[Provided material — start]

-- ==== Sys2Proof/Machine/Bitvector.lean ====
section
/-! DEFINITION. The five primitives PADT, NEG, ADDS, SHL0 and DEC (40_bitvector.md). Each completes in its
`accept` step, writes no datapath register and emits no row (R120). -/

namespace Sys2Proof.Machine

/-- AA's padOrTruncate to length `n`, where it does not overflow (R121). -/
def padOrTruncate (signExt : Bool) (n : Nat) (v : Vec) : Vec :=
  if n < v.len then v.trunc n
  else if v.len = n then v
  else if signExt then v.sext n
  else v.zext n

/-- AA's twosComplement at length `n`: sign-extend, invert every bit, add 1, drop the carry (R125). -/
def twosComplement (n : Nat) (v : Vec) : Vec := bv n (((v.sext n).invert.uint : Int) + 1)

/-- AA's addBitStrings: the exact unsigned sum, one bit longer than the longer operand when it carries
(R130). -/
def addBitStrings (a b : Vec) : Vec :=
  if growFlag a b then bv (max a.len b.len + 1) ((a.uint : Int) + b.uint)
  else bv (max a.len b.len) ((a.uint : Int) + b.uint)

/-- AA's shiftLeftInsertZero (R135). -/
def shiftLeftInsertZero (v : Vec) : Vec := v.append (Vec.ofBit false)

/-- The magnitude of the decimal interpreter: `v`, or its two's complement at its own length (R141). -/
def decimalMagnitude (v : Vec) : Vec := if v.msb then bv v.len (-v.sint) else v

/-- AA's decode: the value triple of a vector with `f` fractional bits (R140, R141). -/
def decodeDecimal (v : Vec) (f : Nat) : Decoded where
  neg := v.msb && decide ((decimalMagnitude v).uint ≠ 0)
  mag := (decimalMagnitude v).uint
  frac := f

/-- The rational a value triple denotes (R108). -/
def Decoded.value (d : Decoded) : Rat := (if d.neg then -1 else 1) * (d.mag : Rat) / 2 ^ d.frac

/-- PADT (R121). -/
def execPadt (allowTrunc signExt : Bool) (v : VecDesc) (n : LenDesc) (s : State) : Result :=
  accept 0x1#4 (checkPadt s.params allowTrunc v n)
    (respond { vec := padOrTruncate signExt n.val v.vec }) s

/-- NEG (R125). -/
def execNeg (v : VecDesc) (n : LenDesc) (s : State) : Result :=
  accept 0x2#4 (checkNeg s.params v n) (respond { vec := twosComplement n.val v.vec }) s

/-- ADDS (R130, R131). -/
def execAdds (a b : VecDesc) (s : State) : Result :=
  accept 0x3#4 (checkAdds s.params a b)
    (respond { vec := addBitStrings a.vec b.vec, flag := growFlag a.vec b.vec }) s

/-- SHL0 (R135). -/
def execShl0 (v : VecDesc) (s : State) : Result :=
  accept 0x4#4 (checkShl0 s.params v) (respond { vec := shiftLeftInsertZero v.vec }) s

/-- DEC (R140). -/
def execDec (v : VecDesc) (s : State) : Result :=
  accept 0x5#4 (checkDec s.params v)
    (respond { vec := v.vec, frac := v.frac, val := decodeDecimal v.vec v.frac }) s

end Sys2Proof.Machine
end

[Provided material — finish]

# [What the task requires]
Give again exactly, and only, the lines above starting at the one with "def padOrTruncate (signExt" and ending at the one with "def addBitStrings (a".

# [Response]
def padOrTruncate (signExt : Bool) (n : Nat) (v : Vec) : Vec :=
  if n < v.len then v.trunc n
  else if v.len = n then v
  else if signExt then v.sext n
  else v.zext n

/-- AA's twosComplement at length `n`: sign-extend, invert every bit, add 1, drop the carry (R125). -/
def twosComplement (n : Nat) (v : Vec) : Vec := bv n (((v.sext n).invert.uint : Int) + 1)

/-- AA's addBitStrings: the exact unsigned sum, one bit longer than the longer operand when it carries
(R130). -/
def addBitStrings (a b : Vec) : Vec :=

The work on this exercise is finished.